Work order
Counting the line with "refine ⟨_, returnAddress" as the last one, copy out the lines of the data exactly from the first onward.

======== Records for this exercise

section
/-! Proofs about CALL and about pairs of stack instructions (41_stack_call.md sections 3 and 4). A pair is the
statement of its first instruction followed by that of its second. -/

namespace Sys2Proof.Machine

/-- From where a fetch can stand, the return address fits a byte. -/
theorem returnAddress_toNat {s : State} (hpc : s.pc.toNat ≤ 253) : (returnAddress s).toNat = s.pc.toNat + 2 := by
  rw [returnAddress]
  bv_omega

/-- Settles O39: CALL's next state is the one its outcome equation writes out. -/
theorem callPushesReturnAddressAndJumps : Obligations.CallPushesReturnAddressAndJumps := by
  refine fun opA s => ⟨fun ha sp1 hdec => ?_, execCall_invalid, execCall_zero⟩
  refine ⟨_, returnAddress s, execCall_ok ha hdec, toNat_add_one_of_spDec hdec, s.reg_setReg_same 7 sp1,
    regsKeptBut_setReg s 7 sp1, returnAddress_toNat, State.memRead_setCell_same _ _ _, memKeptBut_setCell _ _ _,
    ?_, rfl, rfl, rfl, rfl⟩
  rw [← State.reg_operand_setReg_sp]
  rfl

/-- A stack pointer that is one below another byte can be incremented. -/
theorem ne_top_of_toNat_add_one {sp1 v : Byte} (h : sp1.toNat + 1 = v.toNat) : sp1 ≠ 0xFF#8 := by
  bv_omega

/-- Settles O41: POP reads the cell PUSH has written, at the stack pointer PUSH has left, which is not 255. -/
theorem pushThenPopMovesRegister : Obligations.PushThenPopMovesRegister := by
  intro a b s ha hb ha7 hb7 hsp
  obtain ⟨-, hpush, -, -, hdec⟩ := pushStoresBelowStackPointer a s
  obtain ⟨sp1, hsp1⟩ := hdec hsp
  obtain ⟨t, ht, hval, htsp, htregs, hread, -, htpc, -⟩ := hpush ha sp1 hsp1
  rw [if_neg ha7, ← htsp] at hread
  obtain ⟨-, hpop, -⟩ := popLoadsAtStackPointer b t
  obtain ⟨hok, -⟩ := hpop hb _ hread
  rw [if_neg hb7, htsp] at hok
  obtain ⟨u, hu, husp, hub, huregs, hupc, -⟩ := hok (ne_top_of_toNat_add_one hval)
  have hrestored : u.reg 7 = s.reg 7 := BitVec.eq_of_toNat_eq (husp.trans hval)
  refine ⟨t, u, ht, hu, hub hb7, hrestored, fun q hq => ?_, ?_⟩
  · by_cases hq7 : q = 7
    · rw [hq7, hrestored]
    · have hqb : q ∉ [⟨b.toNat, hb⟩, 7] := by simpa [hq7] using hq
      rw [huregs q hqb, htregs q (by simpa using hq7)]
  · rw [hupc, htpc, BitVec.add_assoc]
    rfl

/-- Settles O42: RET reads the cell CALL has written, at the stack pointer CALL has left, which is not 255. -/
theorem retResumesAfterCall : Obligations.RetResumesAfterCall := by
  intro a s t u ha hpc hsp h husp hucell
  rcases spDec_cases (s.reg 7) with ⟨hzero, -⟩ | ⟨-, hdec, -⟩
  · exact absurd hzero hsp
  obtain ⟨t', ret, ht', hval, htsp, -, hret, hread, -⟩ := (callPushesReturnAddressAndJumps a s).1 ha _ hdec
  cases h.symm.trans ht'
  rw [← htsp] at hval hread
  rw [hread, ← husp] at hucell
  rw [← husp] at hval
  obtain ⟨w, hw, hwpc, hwsp, hwregs, -, hwmem, -⟩ :=
    (retPopsReturnAddress.2 u ret hucell).1 (ne_top_of_toNat_add_one hval)
  refine ⟨w, hw, ?_, BitVec.eq_of_toNat_eq (hwsp.trans hval), hwregs, hwmem⟩
  rw [hwpc, ← hret hpc]
  exact BitVec.toNat_setWidth_of_le (by decide)

end Sys2Proof.Machine
end

section
/-! Proofs about PRN and the console's text (43_ldi_prn_hlt.md R151, 10_state.md R29). -/

namespace Sys2Proof.Machine

theorem digitChar_eq {d : Nat} (h : d < 10) : digitChar d = Nat.digitChar d := by
  revert d
  decide

/-- The model's numeral is the decimal numeral without leading zeros: it is built digit by digit. -/
theorem byteNumeral_eq_toDigits (v : Byte) : byteNumeral v = Nat.toDigits 10 v.toNat := by
  have hlt := v.isLt
  unfold byteNumeral
  by_cases h1 : v.toNat < 10
  · rw [if_pos h1, Nat.toDigits_of_lt_base h1, digitChar_eq h1]
  rw [if_neg h1, Nat.toDigits_of_base_le (by decide) (by omega : 10 ≤ v.toNat)]
  by_cases h2 : v.toNat < 100
  · rw [if_pos h2, Nat.toDigits_of_lt_base (by omega), digitChar_eq (by omega), digitChar_eq (by omega)]
    rfl
  · rw [if_neg h2, Nat.toDigits_of_base_le (by decide) (by omega), Nat.toDigits_of_lt_base (by omega),
      Nat.div_div_eq_div_mul, digitChar_eq (by omega), digitChar_eq (by omega), digitChar_eq (by omega)]
    rfl

/-- The text of a log with one more byte. -/
theorem consoleText_append (out : List Byte) (v : Byte) :
    consoleText (out ++ [v]) = consoleText out ++ Nat.toDigits 10 v.toNat ++ ['\n'] := by
  simp only [consoleText, List.flatMap_append, List.flatMap_singleton, byteNumeral_eq_toDigits, List.append_assoc]

/-- Settles O48: PRN's next state appends the register's byte, and the text grows by that byte's numeral. -/
theorem prnEmitsRegister : Obligations.PrnEmitsRegister := fun opA s =>
  ⟨fun opB => decode_known (o := .prn) rfl opA opB,
    fun ha => ⟨_, execPrn_ok ha, rfl, consoleText_append s.out _, fun _ _ => rfl, rfl, rfl, fun _ => rfl, rfl, rfl⟩,
    fun ha => ⟨_, execPrn_invalid ha, rfl, rfl, rfl⟩⟩

/-- Settles O50: PRN reads the register LDI has written, and LDI keeps the log. -/
theorem ldiThenPrnPrintsImmediate : Obligations.LdiThenPrnPrintsImmediate := by
  intro r v s hr
  obtain ⟨t, ht, hreg, -, -, -, -, hout, -⟩ := (ldiWritesImmediate r v s).2.1 hr
  obtain ⟨u, hu, huout, hutext, -⟩ := (prnEmitsRegister r t).2.1 hr
  rw [hreg, hout] at huout hutext
  exact ⟨t, u, ht, hu, huout, hutext⟩

end Sys2Proof.Machine
end

section
/-! Proofs about the program file format (30_encoding.md R96): a literal's line reads as its byte whatever comment
follows it, and the lines between are skipped. -/

namespace Sys2Proof.Machine

/-! ## Blanks around a text -/

theorem dropBlanks_of_head {w : List Char} (h : ∀ c ∈ w.head?, isBlank c = false) : w.dropWhile isBlank = w := by
  cases w with
  | nil => rfl
  | cons c w => exact List.dropWhile_cons_of_neg (Bool.eq_false_iff.mp (h c rfl))

/-- A text that neither begins nor ends with a blank has no blanks around it. -/
theorem trimBlanks_eq_self {w : List Char} (hhead : ∀ c ∈ w.head?, isBlank c = false)
    (hlast : ∀ c ∈ w.getLast?, isBlank c = false) : trimBlanks w = w := by
  rw [← List.head?_reverse] at hlast
  rw [trimBlanks, dropBlanks_of_head hhead, dropBlanks_of_head hlast, List.reverse_reverse]

/-- A text without any blank has none around it. -/
theorem trimBlanks_of_no_blank {w : List Char} (h : ∀ c ∈ w, isBlank c = false) : trimBlanks w = w :=
  trimBlanks_eq_self (fun c hc => h c (List.mem_of_mem_head? hc)) (fun c hc => h c (List.mem_of_getLast? hc))

/-- A blank before a text is trimmed. -/
theorem trimBlanks_cons {c : Char} (hc : isBlank c = true) (w : List Char) : trimBlanks (c :: w) = trimBlanks w := by
  rw [trimBlanks, List.dropWhile_cons_of_pos hc, trimBlanks]

/-- A blank after a text without blanks is trimmed. -/
theorem trimBlanks_append_singleton {w : List Char} (hw : ∀ c ∈ w, isBlank c = false) {c : Char}
    (hc : isBlank c = true) : trimBlanks (w ++ [c]) = w := by
  cases w with
  | nil => rw [List.nil_append, trimBlanks_cons hc]; rfl
  | cons d w =>
    have hd : ¬ isBlank d = true := Bool.eq_false_iff.mp (hw d List.mem_cons_self)
    have htrim := trimBlanks_of_no_blank hw
    rw [trimBlanks, List.dropWhile_cons_of_neg hd] at htrim
    rw [trimBlanks, List.cons_append, List.dropWhile_cons_of_neg hd, ← List.cons_append, List.reverse_append,
      List.reverse_singleton, List.singleton_append, List.dropWhile_cons_of_pos hc, htrim]

/-! ## Lines -/

/-- The literal of a byte, most significant bit first. -/
def literalText (v : Byte) : List Char := (List.range 8).map fun k => if v.getLsbD (7 - k) then '1' else '0'

theorem binaryLiteral_literalText : ∀ v : Byte, binaryLiteral (literalText v) = some v := by
  decide

theorem literalText_digit {v : Byte} {c : Char} (h : c ∈ literalText v) : c = '1' ∨ c = '0' := by
  obtain ⟨k, -, rfl⟩ := List.mem_map.mp h
  exact ite_eq_or_eq _ _ _

/-- A literal's line, with a comment after it, is the literal. -/
theorem stripLine_literalText (v : Byte) (comment : List Char) :
    stripLine (literalText v ++ [' ', '#'] ++ comment) = literalText v := by
  have hblank : ∀ c ∈ literalText v, isBlank c = false := by
    intro c hc
    rcases literalText_digit hc with rfl | rfl <;> rfl
  have hhash : ∀ c ∈ literalText v ++ [' '], (c != '#') = true := by
    intro c hc
    rcases List.mem_append.mp hc with hc | hc
    · rcases literalText_digit hc with rfl | rfl <;> rfl
    · rw [List.mem_singleton.mp hc]; rfl
  have hline : literalText v ++ [' ', '#'] ++ comment = (literalText v ++ [' ']) ++ '#' :: comment := by simp
  rw [stripLine, hline, List.takeWhile_append_of_pos hhash, List.takeWhile_cons_of_neg (by decide), List.append_nil,
    trimBlanks_append_singleton hblank rfl]

/-- A line of nothing but a comment or blanks is skipped. -/
theorem parseProgram_skip {line : List Char} (h : stripLine line = []) (rest : List (List Char)) :
    parseProgram (line :: rest) = parseProgram rest := by
  rw [parseProgram, h]
  rfl

/-- A literal's line gives its byte. -/
theorem parseProgram_literal {line : List Char} {b : Byte} (h : binaryLiteral (stripLine line) = some b)
    (rest : List (List Char)) : parseProgram (line :: rest) = (parseProgram rest).map (b :: ·) := by
  have hne : ¬ (stripLine line).isEmpty = true := by
    intro hempty
    rw [List.isEmpty_iff.mp hempty] at h
    cases h
  rw [parseProgram, if_neg hne, h]

/-- Settles O51: by induction on the program, three lines at a time. -/
theorem programTextReadsBackItsBytes : Obligations.ProgramTextReadsBackItsBytes := by
  intro program comment
  induction program with
  | nil => rfl
  | cons v program ih =>
    have hliteral : binaryLiteral (stripLine (literalText v ++ [' ', '#'] ++ comment)) = some v := by
      rw [stripLine_literalText, binaryLiteral_literalText]
    rw [List.flatMap_cons]
    exact (parseProgram_literal hliteral _).trans
      (congrArg (Option.map (v :: ·)) ((parseProgram_skip rfl _).trans ((parseProgram_skip rfl _).trans ih)))

end Sys2Proof.Machine
end

section
/-! Proofs about the assembler text (30_encoding.md R94). A text is a mnemonic and operands, all of them words of
capitals and digits, so that every separator the reader looks for is one the writer has put there. -/

namespace Sys2Proof.Machine

/-! ## Words -/

/-- The characters of mnemonics, registers and numerals. -/
def isWordChar (c : Char) : Bool := c.isUpper || c.isDigit

/-- A word: at least one character, all of them capitals or digits. -/
def IsWord (w : List Char) : Prop := w ≠ [] ∧ ∀ c ∈ w, isWordChar c = true

theorem ne_of_isWordChar {c d : Char} (hc : isWordChar c = true) (hd : isWordChar d = false) : c ≠ d := by
  rintro rfl
  cases hc.symm.trans hd

theorem isBlank_of_isWordChar {c : Char} (hc : isWordChar c = true) : isBlank c = false := by
  have hspace : c ≠ ' ' := ne_of_isWordChar hc rfl
  have htab : c ≠ '\t' := ne_of_isWordChar hc rfl
  have hreturn : c ≠ '\r' := ne_of_isWordChar hc rfl
  simp only [isBlank, beq_false_of_ne hspace, beq_false_of_ne htab, beq_false_of_ne hreturn, Bool.or_self]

================

Task answer
section
/-! Proofs about CALL and about pairs of stack instructions (41_stack_call.md sections 3 and 4). A pair is the
statement of its first instruction followed by that of its second. -/

namespace Sys2Proof.Machine

/-- From where a fetch can stand, the return address fits a byte. -/
theorem returnAddress_toNat {s : State} (hpc : s.pc.toNat ≤ 253) : (returnAddress s).toNat = s.pc.toNat + 2 := by
  rw [returnAddress]
  bv_omega

/-- Settles O39: CALL's next state is the one its outcome equation writes out. -/
theorem callPushesReturnAddressAndJumps : Obligations.CallPushesReturnAddressAndJumps := by
  refine fun opA s => ⟨fun ha sp1 hdec => ?_, execCall_invalid, execCall_zero⟩
  refine ⟨_, returnAddress s, execCall_ok ha hdec, toNat_add_one_of_spDec hdec, s.reg_setReg_same 7 sp1,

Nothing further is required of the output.